◆ ABOUT THIS TASK
Please copy every line from the following entries in which the word "fuel" appears.

(Saved data entries)
▬▬▬▬▬▬
/-! ### Messages sent -/

/-- A bell message of that kind has been sent down to an engine. -/
def State.Tells (s : State) (dest kind : Nat) : Prop :=
  ∃ q, q ∈ s.fab.sent ∧ q.dest = dest ∧ q.op = 8 ∧ (bellMsg q).kind = kind ∧ (bellMsg q).down = true

/-- The kind and the direction of a bell message read back (R362). -/
theorem bellMsg_bellPacket (s : State) (dest : Nat) (m : BellMsg) :
    (bellMsg (s.bellPacket dest m)).kind = m.kind % 256 ∧ (bellMsg (s.bellPacket dest m)).down = m.down := by
  have hdown : bit m.down ≤ 1 ∧ (bit m.down == 1) = m.down := by cases m.down <;> decide
  have hhead : ∀ v, leNat ((leBytes 16 v ++ m.value).take 16) = v % 256 ^ 16 := fun v => by
    rw [List.take_left' (leBytes_length 16 _), leNat_leBytes]
  simp only [State.bellPacket, bellMsg, bellPayload, hhead, nbit, show 256 ^ 16 = 2 ^ 128 from rfl]
  refine ⟨?_, ?_⟩
  · rw [nfld_mod _ (by decide) (by decide), nfld]
    omega
  · refine Eq.trans (congrArg (· == 1) ?_) hdown.2
    omega

theorem State.sendBell_sent (s : State) (dest : Nat) (m : BellMsg) :
    (s.sendBell dest m).fab.sent = s.fab.sent ++ [s.bellPacket dest m] := by
  obtain ⟨cs, hcs⟩ := s.noteSent_eq dest m
  rw [State.sendBell, State.send_sent, hcs]

theorem State.sendBell_tells (s : State) (dest : Nat) {m : BellMsg} (hdown : m.down = true) :
    (s.sendBell dest m).Tells dest (m.kind % 256) := by
  obtain ⟨hkind, hd⟩ := bellMsg_bellPacket s dest m
  exact ⟨s.bellPacket dest m, by rw [State.sendBell_sent]; exact List.mem_append_right _ (List.mem_singleton_self _), rfl, rfl, hkind,
    hd.trans hdown⟩

/-- From `s` to `t` packets may have been sent, by the same engine. -/
structure SentOn (s t : State) : Prop where
  sent : ∀ q, q ∈ s.fab.sent → q ∈ t.fab.sent
  id : SameId s t

namespace SentOn

variable {s t u : State}

theorem refl (s : State) : SentOn s s := ⟨fun _ h => h, .refl s⟩

theorem trans (h : SentOn s t) (k : SentOn t u) : SentOn s u := ⟨fun q hq => k.sent q (h.sent q hq), h.id.trans k.id⟩

theorem ite {c : Prop} [Decidable c] (ht : SentOn s t) (hu : SentOn s u) : SentOn s (if c then t else u) := by
  split
  · exact ht
  · exact hu

theorem foldl {α : Type} {f : State → α → State} (h : ∀ s x, SentOn s (f s x)) (l : List α) (s : State) : SentOn s (l.foldl f s) := by
  induction l generalizing s with
  | nil => exact refl s
  | cons x l ih => exact (h s x).trans (ih _)

theorem tells (h : SentOn s t) {dest kind : Nat} (hs : s.Tells dest kind) : t.Tells dest kind := by
  obtain ⟨q, hq, hrest⟩ := hs
  exact ⟨q, h.sent q hq, hrest⟩

end SentOn

theorem State.sendBell_sentOn (s : State) (dest : Nat) (m : BellMsg) : SentOn s (s.sendBell dest m) where
  sent q hq := by
    rw [State.sendBell_sent]
    exact List.mem_append_left _ hq
  id := by
    obtain ⟨cs, hcs⟩ := s.noteSent_eq dest m
    exact SameId.trans (.of_regs (by rw [hcs])) (State.send_sameId _ _)

/-! ### A result on its way down (R363) -/

/-- What a tier sends to one source below it; at the board's tier the engine itself is one of them. -/
def State.spreadTo (t : Nat) (m : BellMsg) (s : State) (c : Nat) : State := if c = s.selfId && t != 0 then s else s.sendBell c m

theorem State.spreadTo_sentOn (t : Nat) (m : BellMsg) (s : State) (c : Nat) : SentOn s (s.spreadTo t m c) :=
  .ite (.refl s) (s.sendBell_sentOn c m)

/-- Every source in the list but the engine itself is told. -/
theorem State.spreadTo_foldl_tells {t : Nat} {m : BellMsg} (hdown : m.down = true) {c : Nat} {cs : List Nat} (hc : c ∈ cs) {s : State}
    (hother : c ≠ s.selfId) : (cs.foldl (State.spreadTo t m) s).Tells c (m.kind % 256) := by
  induction cs generalizing s with
  | nil => exact absurd hc List.not_mem_nil
  | cons x cs ih =>
    have hstep := s.spreadTo_sentOn t m x
    obtain rfl | hc := List.mem_cons.1 hc
    · have htold : s.spreadTo t m c = s.sendBell c m := if_neg (by simp [hother])
      refine (SentOn.foldl (State.spreadTo_sentOn t m) cs _).tells ?_
      rw [htold]
      exact s.sendBell_tells c hdown
    · exact ih hc (by rw [hstep.id]; exact hother)

/-- What a tier no longer keeps once a result goes down from it. -/
def State.tierAnswered (s : State) (t : Nat) (m : BellMsg) : State :=
  { s with
    col := { s.col with
      tiers := s.col.tiers.filter fun e => !(e.key == m.key && e.tier == t && (m.kind == bABORT || downKind e.kind == m.kind))
      arrived := s.col.arrived.filter fun a => !(a.key == m.key && a.tier == t && m.last) } }

theorem State.spreadAt_eq (s : State) (t : Nat) (m : BellMsg) :
    s.spreadAt t m = (s.children m.key t).foldl (State.spreadTo t m) (s.tierAnswered t m) := rfl

theorem State.spreadAt_sentOn (s : State) (t : Nat) (m : BellMsg) : SentOn s (s.spreadAt t m) := by
  have hanswered : SentOn s (s.tierAnswered t m) := ⟨fun _ h => h, .of_regs rfl⟩
  rw [State.spreadAt_eq]
  exact hanswered.trans (.foldl (State.spreadTo_sentOn t m) _ _)

theorem State.bellSpread_sentOn (t : Nat) (s : State) (m : BellMsg) : SentOn s (State.bellSpread t s m) := by
  induction t generalizing s with
  | zero => exact s.spreadAt_sentOn 0 m
  | succ t ih => exact .ite ((s.spreadAt_sentOn (t + 1) m).trans (ih _)) (s.spreadAt_sentOn (t + 1) m)

section

variable {s : State} {m : BellMsg} {c : Nat} (hdown : m.down = true) (hother : c ≠ s.selfId)
include hdown hother

theorem State.spreadAt_tells {t : Nat} (hc : c ∈ s.children m.key t) : (s.spreadAt t m).Tells c (m.kind % 256) :=
  State.spreadTo_foldl_tells (s := s.tierAnswered t m) hdown hc hother

theorem State.bellSpread_tells {t : Nat} (hc : c ∈ s.children m.key t) : (State.bellSpread t s m).Tells c (m.kind % 256) := by
  have htold := State.spreadAt_tells hdown hother hc
  cases t with
  | zero => exact htold
  | succ t =>
    unfold State.bellSpread
    split
    · exact (State.bellSpread_sentOn t _ m).tells htold
    · exact htold

/-- A result that is out is sent to every other engine below its level's master. -/
theorem State.resultOut_tells (hc : c ∈ s.children m.key m.key.level) : (s.resultOut m).Tells c (m.kind % 256) :=
  State.bellSpread_tells (s := s.keepResult m) hdown hother hc

end

/-- An ABORT goes to the engine that abandons a collective at its level's master, whether or not a tier knows of it (R361). -/
theorem State.bellUp_abandoned_tells {s : State} {src : Nat} {m : BellMsg} (fuel : Nat) (hr : s.bellResult? m = none) (hm : m.kind = bABANDON)
    (hkey : m.key.barrier = false) (hother : src ≠ s.selfId) : (State.bellUp (fuel + 1) s m.key.level src m).Tells src bABORT := by
  rw [State.bellUp_abandoned fuel hr hm hkey rfl]
  split
  · next hc => exact State.resultOut_tells (m := m.abortOf) rfl hother (List.contains_iff_mem.1 hc)
  · exact State.sendBell_tells _ src (m := m.abortOf) rfl

/-- Settles O48: the command is combining its message at the tier that its source lies below, and that is taken branch by branch. -/
theorem bellContributionsAreCombined : Obligations.BellContributionsAreCombined := by
  intro c p s m kind t ha hup hc
  have hexec := exec_upward hc ha hup
  obtain ⟨-, -, rfl, -, -⟩ := ha
  refine ⟨fun hnone => ?_, fun hfrom => ?_⟩
  · rw [hexec, State.bellFromBelow, State.take_tierFrom, hnone]
  · have hcombine : exec c s = .next (State.bellUp 4 (s.take p) t p.src m) := by
      rw [hexec, State.bellFromBelow, State.take_tierFrom, hfrom]
    have hresult := s.take_bellResult? p m
    have htier := s.take_tierOf p t m
    refine ⟨hcombine, fun r hkind hr => ⟨_, hcombine, ?_⟩, fun hkind hr => ⟨fun hheld => ?_, fun hnew hopen hneed => ⟨_, hcombine, ?_⟩⟩,
      fun hkind hkey hr htop hother => ?_⟩
    · rw [State.bellUp_result 3 hkind (hresult.trans hr)]
      exact ⟨by rw [State.send_sent, State.take_sent],
        (State.col_of_mask (State.send_mask { regs := true, hq := true, fab := true } rfl rfl rfl _ _) rfl).trans (s.take_col p)⟩
    · rw [hcombine, State.bellUp_ignored 3 (hresult.trans hr) hkind (by rwa [htier])]
    · rw [State.bellUp_kept 3 (hresult.trans hr) hkind (by rwa [htier]) (by rwa [htier])
        (by rwa [htier, State.tierNeed, State.take_levelMembers]), htier]
      obtain ⟨cs, hcs⟩ := (s.take p).noteRecv_eq p.src m
      rw [hcs]
      exact ⟨s.take_sent p, List.mem_append_right _ (List.mem_singleton_self _), rfl, rfl, rfl, rfl, (congrArg Coll.waits (s.take_col p) :),
        (congrArg Coll.results (s.take_col p) :)⟩
    · subst htop
      obtain ⟨q, hq⟩ := State.bellUp_abandoned_tells 3 (hresult.trans hr) hkind hkey (src := p.src) (by rwa [State.take_selfId])
      exact ⟨_, q, hcombine, hq⟩

end Sys2Proof.Machine
end

section
/-! SUPPORT. Refutations among the collectives. A verdict of failure is taken by the first collective of its key and attempt that is
open, moving, complete or sealing (R360), and the statement speaks of the first that is not just open: where two contexts bear one key,
the first of them open, the verdict replays that one. BELL_RESEND is stated for any state of the fabric's ports, and a port's round robin
stands at one of VC1 to VC7 (R334): for VC 1034 the count of flits sent (R345; 0xDF00 + 4 · 1034 = 0xEF28) lies where BELL_RESENDS
does. -/

namespace Sys2Proof.Machine

open Sys2Proof

/-! ### A verdict of failure where two contexts bear its key -/

/-- Collective 0 of class 0. -/
def sharedKey : BellKey := { cls := 0, barrier := false, collId := 0, use := 1, level := 0 }

/-- A context of that collective, of barge 0. -/
def sharedCtx (slot : Nat) (ph : CtxPhase) : Ctx :=
  { slot := slot, b := 0, i := 0, key := sharedKey, kind := 0, redOp := 0, format := 0, bytes := 128, segLog2 := 0, early := false
    lockId := 0, phase := ph }

/-- The verdict of failure on its first attempt. -/
def failedVerdict : Packet :=
  { op := 8, len := 16, payload := bellPayload { key := sharedKey, kind := bSEAL, down := true, fail := true } }

/-- The collective is open in context 0 and sealing in context 1. -/
def sharedKeyState : State :=
  { rst := { active := false, sources := [], step := 5 }
    sv := { barges := [{ id := 0, need := 1 }] }
    col := { ctxs := [sharedCtx 0 .opened, sharedCtx 1 .sealing] } }

/-- The attempt of the collective in a context after the command. -/
def attemptAfter (c : Instr) (s : State) (slot : Nat) : Option Nat := match exec c s with
  | .next t => (t.ctx? (·.slot == slot)).map (·.attempt)
  | _ => none

/-- Refutes O49: the verdict puts the open collective at its second attempt, and the sealing one of the same key stays at its first. -/
theorem not_bellResultsReachTheMember : ¬ Obligations.BellResultsReachTheMember := by
  intro h
  have harrives : BellArrives sharedKeyState failedVerdict (bellMsg failedVerdict) bSEAL :=
    ⟨⟨rfl, rfl, by decide +kernel, by decide +kernel, by decide +kernel⟩, rfl, by decide +kernel, by decide, by decide⟩
  obtain ⟨-, -, -, -, hseal, -⟩ := h _ _ _ _ harrives ⟨by decide +kernel, .inl (by decide +kernel)⟩
  obtain ⟨-, hverdict⟩ := hseal rfl
  obtain ⟨-, hfailed⟩ := hverdict (sharedCtx 1 .sealing) { id := 0, need := 1 } (by decide +kernel) rfl rfl
  obtain ⟨t, hexec, -, -, hreplay, -⟩ := hfailed (by decide +kernel)
  obtain ⟨d, hd, hsecond, -⟩ := hreplay rfl
  have hfirst : attemptAfter (.bellSeal failedVerdict) sharedKeyState 1 = some 0 := by decide +kernel
  have hone : attemptAfter (.bellSeal failedVerdict) sharedKeyState 1 = some 1 := by
    rw [attemptAfter, hexec]
    exact (congrArg (Option.map (·.attempt)) hd).trans (congrArg some hsecond)
  exact absurd (hfirst.symm.trans hone) (by decide)

/-! ### A bell message resent beside a packet of VC 1034 -/

/-- A port in the turn of VC 1034, whose packet of two flits is queued behind one of VC1; the replay buffer has room for three flits. -/
def strayTurnPort : Port :=
  { st := .up, turn := 1034, inTurn := true, deficit := [(1034, 2)]
    queue := [{ p := { vc := 1 } }, { p := { vc := 1034, payload := List.replicate 80 0 } }]
    replay := List.replicate 253 { seq := 0, vc := 0, frame := 0, content := [] } }

/-- An ARRIVE of engine 1 to the board master, engine 0. -/
def waitingArrive : BellWait :=
  { p := { src := 1, op := 8, len := 16, payload := bellPayload { key := sharedKey, kind := bARRIVE, count := 1 } }
    key := sharedKey, kind := bARRIVE, since := 0 }

/-- Engine 1 with that port towards engine 0; the ARRIVE waits for its answer, and BELL_RESEND_US is 0. -/
def strayResendState : State :=
  { rst := { active := false, sources := [], step := 5 }
    regs := [(0xCF00, 1), (0xE120, 0)]
    fab := { ports := [(0, strayTurnPort)] }
    col := { waits := [waitingArrive] } }

/-- BELL_RESENDS after the command. -/
def resendsAfter (c : Instr) (s : State) : Option Nat := match exec c s with
  | .next t => some (t.regN pCOL 0xF28)
  | _ => none

/-- Refutes O50: the ARRIVE is resent, and the two flits of the packet of VC 1034 that the port sends with it are counted as resends. -/
theorem not_piecesAndCollectiveTimers : ¬ Obligations.PiecesAndCollectiveTimers := by
  intro h
  obtain ⟨-, -, -, hresend, -⟩ := h
  obtain ⟨hdue, -⟩ := hresend 0 strayResendState waitingArrive (by decide) rfl
  obtain ⟨t, hexec, -, -, hcount⟩ := hdue (by decide +kernel)
  have hthree : resendsAfter (.bellResend 0) strayResendState = some 3 := by decide +kernel
  have hone : satAdd 32 (strayResendState.regN pCOL 0xF28) 1 = 1 := by decide +kernel
  rw [resendsAfter, hexec, Option.some.injEq, hcount, hone] at hthree
  exact absurd hthree (by decide)

end Sys2Proof.Machine
end

section
/-! SUPPORT. The machine as a whole: the reset state's stores, where it can stop, and what a stopped engine does. -/

namespace Sys2Proof.Machine

open Sys2Proof

/-- Settles O1: a queue with a command in front runs it, an empty one lets a microsecond pass. -/
theorem stepRunsFrontCommand : Obligations.StepRunsFrontCommand := by
  refine ⟨fun c rest s => step_of_front (s := { s with pending := c :: rest }) rfl, fun s hidle => ?_⟩
  rw [step_of_idle hidle, tick]
  split <;> rfl

/-- Settles O2: nothing is listed in any store. -/
theorem resetStateIsCanonical : Obligations.ResetStateIsCanonical :=
  ⟨rfl, rfl, rfl, rfl, rfl, rfl, rfl, rfl, rfl⟩

/-- A command of the engine domain is a change of a running engine's state, or a commit unit. -/
theorem exec_inside {c : Instr} (h : c.outsideEngine = false) :
    (∃ f, ∀ s, exec c s = s.engine f) ∨ ∃ b i u, c = .commitUnit b i u := by
  cases c <;> cases h
  case commitUnit b i u => exact .inr ⟨b, i, u, rfl⟩
  all_goals exact .inl ⟨_, fun _ => rfl⟩

/-- The towpath, the TAP and the reset logic answer a next state to every command. -/
theorem exec_outside {c : Instr} (h : c.outsideEngine = true) (s : State) : ∃ t, exec c s = .next t := by
  cases c <;> cases h
  all_goals exact ⟨_, rfl⟩

theorem State.engine_stopped {s : State} (h : s.up = false) (f : State → State) : s.engine f = .next s := by
  rw [State.engine, h]
  rfl

theorem execCommitUnit_stopped {s : State} (h : s.up = false) (b i u : Nat) : execCommitUnit b i u s = .next s := by
  rw [execCommitUnit, h]
  rfl

/-- Settles O5: every command of the engine domain asks first whether the domain runs. -/
theorem stoppedEngineTakesNoCommand : Obligations.StoppedEngineTakesNoCommand := by
  intro c s hin hdown
  rcases exec_inside hin with ⟨f, hf⟩ | ⟨b, i, u, rfl⟩
  · rw [hf, State.engine_stopped hdown]
  · exact execCommitUnit_stopped hdown b i u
▬▬▬▬▬▬
◆ SOLUTION BELOW
theorem State.bellUp_abandoned_tells {s : State} {src : Nat} {m : BellMsg} (fuel : Nat) (hr : s.bellResult? m = none) (hm : m.kind = bABANDON)
    (hkey : m.key.barrier = false) (hother : src ≠ s.selfId) : (State.bellUp (fuel + 1) s m.key.level src m).Tells src bABORT := by
  rw [State.bellUp_abandoned fuel hr hm hkey rfl]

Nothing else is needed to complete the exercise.